Since $\sigma$ is known we use the confidence interval $(\overline{X}-z_{\alpha/2}\frac{\sigma}{\sqrt{n}},\overline{X}+z_{\alpha/2}\frac{\sigma}{\sqrt{n}})$.

The length of the confidence interval is
 \begin{aligned} L &= \overline{X}+z_{\alpha/2}\frac{\sigma}{\sqrt{n}}-\bigg(\overline{X}-z_{\alpha/2}\frac{\sigma}{\sqrt{n}}\bigg)\\ & = 2z_{\alpha/2}\frac{\sigma}{\sqrt{n}} \end{aligned}

The critical value of $Z$ is $z=Z_{\alpha/2} = 1.96$.

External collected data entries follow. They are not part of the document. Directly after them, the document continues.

/-- JOB_SNAPSHOT and JOB_RESTORE (R55, R56, R494): the snapshot's header stands at dest, with the data of every entry at
its offset, and no byte outside dest changes; a job restored opens IDLE after its snapshot's committed step with its
regions' bytes. -/
def Obligations.SnapshotsTakenRestored : Prop :=
  (∀ (p : Packet) (slot : Nat) (j : Job) (s : State), s.accepts jobSnapshotCommand p = true → s.findJob p.job = some (slot, j) →
    s.poisonedIn ((s.snapSources p).map fun u => u.range) = none → j.digest.length = 64 →
    (∀ k, s.sealKey j = some k → k.keyId.length = 16) →
    let l := s.snapEntries slot j
    let key := if j.confidential then s.sealKey j else none
    let place := snapLayout (up64 (256 + 64 * l.length)) (l.map (snapLength key.isSome))
    let total := if l.isEmpty then 256 else place.2
    let d := snapDest p
    (total ≤ d.len → ∃ t, exec (.jobSnapshot p) s = .next t ∧ t.owes s p Status.ok total = true ∧
      t.load d.lo 256 = snapHead j key.isSome l.length total ∧
      (∀ x, x ∈ place.1.zip (s.snapData key l) → t.load (d.lo + x.1) x.2.length = x.2) ∧
      (∀ a n, apart a n d.lo d.len = true → t.load a n = s.load a n) ∧ t.running = s.running ∧ t.job = s.job) ∧
    (d.len < total → ∃ t, exec (.jobSnapshot p) s = .next t ∧ t.owes s p Status.tableFull total = true ∧
      (∀ a n, apart a n d.lo d.len = true → t.load a n = s.load a n) ∧ t.running = s.running ∧ t.job = s.job)) ∧
  (∀ (p : Packet) (l : List (SnapFound × List Byte)) (s : State), s.accepts jobRestoreCommand p = true →
    s.poisonedIn ((List.range (restoreCount p)).map (s.snapAt p)) = none →
    s.allPlain ((s.openPair p).bind fun mo => (s.openKey mo.1 mo.2).bind fun k => Tab.look s.sec.keys k) (s.restoreFound p) = .ok l →
    ∃ t j, exec (.jobRestore p) s = .next t ∧ t.owes s p Status.ok 0 = true ∧ t.jobAt s.freeJobSlot = some j ∧
      j.id = BitVec.ofNat 32 (p.param 0 4) ∧ j.state = .idle ∧ j.next = (snapStep (s.snapBytes (s.snapAt p 0)) + 1) % 2 ^ 32 ∧
      (∀ n, n ≠ s.freeJobSlot → t.jobAt n = s.jobAt n) ∧
      (∀ e plain r, l = [(e, plain)] → e.kind = 1 → Tab.look s.memory.regions e.id = some r →
        t.load r.base plain.length = plain ∧ (∀ a n, apart a n r.base plain.length = true → t.load a n = s.load a n)) ∧
      t.running = s.running)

Required sample size can be obtained by solving following equation

 \begin{aligned} & 2 = 2\times z_{\alpha/2}\frac{\sigma}{\sqrt{n}}\\ \Rightarrow & 2= 2\times 1.96\frac{3.6}{\sqrt{n}}\\ \Rightarrow & n=(1.96\times 3.6)^2\\ \Rightarrow & n = 49.787 \end{aligned}
Thus, we require the sample size be $n=50$, to have a length of the confidence interval less than or equal to 2 weeks.